_EXERCISE DIRECTIONS:_ What is needed is a verbatim copy of all the records.

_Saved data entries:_
⁂
/-- MESSAGE_ARRIVAL (R185): one from outside the device that its channel has no room for has not come yet (log entry 103). -/
def execMessageArrival (src : Src InboxMsg) (s : State) : Host.Outcome State Fault Refusal :=
  .next (
    match src with
    | .mine i =>
      (match s.flights[i]? with
        | some (.inbox m _) =>
          if messageWaits s m || earlierOnWay s i m then s else deliver { s with flights := dropAt s.flights i } m
        | _ => s)
    | .outside m =>
      if messageWaits s m || earlierOnWay s s.flights.length m then
        (if portFull s (coreOf m.slot) m.ctx then s else { s with flights := s.flights ++ [.inbox m outsideSrc] })
      else deliver s m)

/-- Whether an earlier TASK message of the same slot to the same core, on the same channel, is still on its way (R186). -/
def earlierTask (s : State) (i src : Nat) (m : TaskMsg) : Bool :=
  (s.flights.take i).any (fun f => match f with
    | .task n src' => src' == src && src != outsideSrc && n.core == m.core && n.ctx == m.ctx
    | _ => false)

/-- Whether a task of a message can run where it is going: its context resident, its region live, the cluster not halted
(R185, R189); a core of another partition is no different (log entry 126). One whose region has ended stays on its way (log
entry 83). -/
def taskFits (s : State) (m : TaskMsg) : Bool :=
  m.ctx == residentCtx s m.core && isLive s m.region && !(s.halted.contains (clusterOf s m.core))

/-- A TASK message claims a slot, where one is free and the region's budget has room (R189). -/
def tryTask (s : State) (m : TaskMsg) : Option State :=
  if taskFits s m then
    match freeSlot s m.core, charge s m.region [(.slots, 1)] with
    | some i, some s' => some (startTask s' i m.region m.pc m.payload)
    | _, _ => none
  else none

/-- TASK_START (R189). -/
def execTaskStart (src : Src TaskMsg) (s : State) : Host.Outcome State Fault Refusal :=
  .next (
    match src with
    | .mine i =>
      (match s.flights[i]? with
        | some (.task m src) =>
          if earlierTask s i src m then s else (tryTask { s with flights := dropAt s.flights i } m).getD s
        | _ => s)
    | .outside m =>
      (tryTask s m).getD (if portFull s m.core m.ctx then s else { s with flights := s.flights ++ [.task m outsideSrc] }))

/-- TASK_BUDGET_RETEST (R189): a waiting TASK message tests the budget again. -/
def execTaskBudgetRetest (i : Nat) (s : State) : Host.Outcome State Fault Refusal :=
  .next (
    match s.flights[i]? with
    | some (.task m src) =>
      if chargeFits (s.region m.region) [(.slots, 1)] && !(earlierTask s i src m) then (tryTask { s with flights := dropAt s.flights i } m).getD s else s
    | _ => s)

/-- SPAWN_REQUEST_ARRIVAL (R190): the budget is tested before a free slot is looked for; a core where the task cannot run
now has no slot for it (log entry 84). -/
def execSpawnRequestArrival (i : Nat) (s : State) : Host.Outcome State Fault Refusal :=
  .next (
    match s.flights[i]? with
    | some (.spawn m src) =>
      let s := { s with flights := dropAt s.flights i }
      let reply := fun (s : State) (st : Nat) => { s with flights := s.flights ++ [Flight.spawned src st] }
      (match charge s m.region [(.slots, 1)] with
        | none => reply s 2
        | some s' =>
          match freeSlot s m.core, taskFits s m with
          | none, _ | _, false => reply s 1
          | some k, true => reply (startTask s' k m.region m.pc m.payload) 0)
    | _ => s)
⁂
_RESULT OF THE EXERCISE:_
/-- MESSAGE_ARRIVAL (R185): one from outside the device that its channel has no room for has not come yet (log entry 103). -/
def execMessageArrival (src : Src InboxMsg) (s : State) : Host.Outcome State Fault Refusal :=
  .next (
    match src with
    | .mine i =>
      (match s.flights[i]? with
        | some (.inbox m _) =>
          if messageWaits s m || earlierOnWay s i m then s else deliver { s with flights := dropAt s.flights i } m
        | _ => s)
    | .outside m =>
      if messageWaits s m || earlierOnWay s s.flights.length m then
        (if portFull s (coreOf m.slot) m.ctx then s else { s with flights := s.flights ++ [.inbox m outsideSrc] })
      else deliver s m)

/-- Whether an earlier TASK message of the same slot to the same core, on the same channel, is still on its way (R186). -/
def earlierTask (s : State) (i src : Nat) (m : TaskMsg) : Bool :=
  (s.flights.take i).any (fun f => match f with
    | .task n src' => src' == src && src != outsideSrc && n.core == m.core && n.ctx == m.ctx
    | _ => false)

/-- Whether a task of a message can run where it is going: its context resident, its region live, the cluster not halted
(R185, R189); a core of another partition is no different (log entry 126). One whose region has ended stays on its way (log
entry 83). -/
def taskFits (s : State) (m : TaskMsg) : Bool :=
  m.ctx == residentCtx s m.core && isLive s m.region && !(s.halted.contains (clusterOf s m.core))

/-- A TASK message claims a slot, where one is free and the region's budget has room (R189). -/
def tryTask (s : State) (m : TaskMsg) : Option State :=
  if taskFits s m then
    match freeSlot s m.core, charge s m.region [(.slots, 1)] with
    | some i, some s' => some (startTask s' i m.region m.pc m.payload)
    | _, _ => none
  else none

/-- TASK_START (R189). -/
def execTaskStart (src : Src TaskMsg) (s : State) : Host.Outcome State Fault Refusal :=
  .next (
    match src with
    | .mine i =>
      (match s.flights[i]? with
        | some (.task m src) =>
          if earlierTask s i src m then s else (tryTask { s with flights := dropAt s.flights i } m).getD s
        | _ => s)
    | .outside m =>
      (tryTask s m).getD (if portFull s m.core m.ctx then s else { s with flights := s.flights ++ [.task m outsideSrc] }))

/-- TASK_BUDGET_RETEST (R189): a waiting TASK message tests the budget again. -/
def execTaskBudgetRetest (i : Nat) (s : State) : Host.Outcome State Fault Refusal :=
  .next (
    match s.flights[i]? with
    | some (.task m src) =>
      if chargeFits (s.region m.region) [(.slots, 1)] && !(earlierTask s i src m) then (tryTask { s with flights := dropAt s.flights i } m).getD s else s
    | _ => s)

/-- SPAWN_REQUEST_ARRIVAL (R190): the budget is tested before a free slot is looked for; a core where the task cannot run
now has no slot for it (log entry 84). -/
def execSpawnRequestArrival (i : Nat) (s : State) : Host.Outcome State Fault Refusal :=
  .next (
    match s.flights[i]? with
    | some (.spawn m src) =>
      let s := { s with flights := dropAt s.flights i }
      let reply := fun (s : State) (st : Nat) => { s with flights := s.flights ++ [Flight.spawned src st] }
      (match charge s m.region [(.slots, 1)] with
        | none => reply s 2
        | some s' =>
          match freeSlot s m.core, taskFits s m with
          | none, _ | _, false => reply s 1
          | some k, true => reply (startTask s' k m.region m.pc m.payload) 0)
    | _ => s)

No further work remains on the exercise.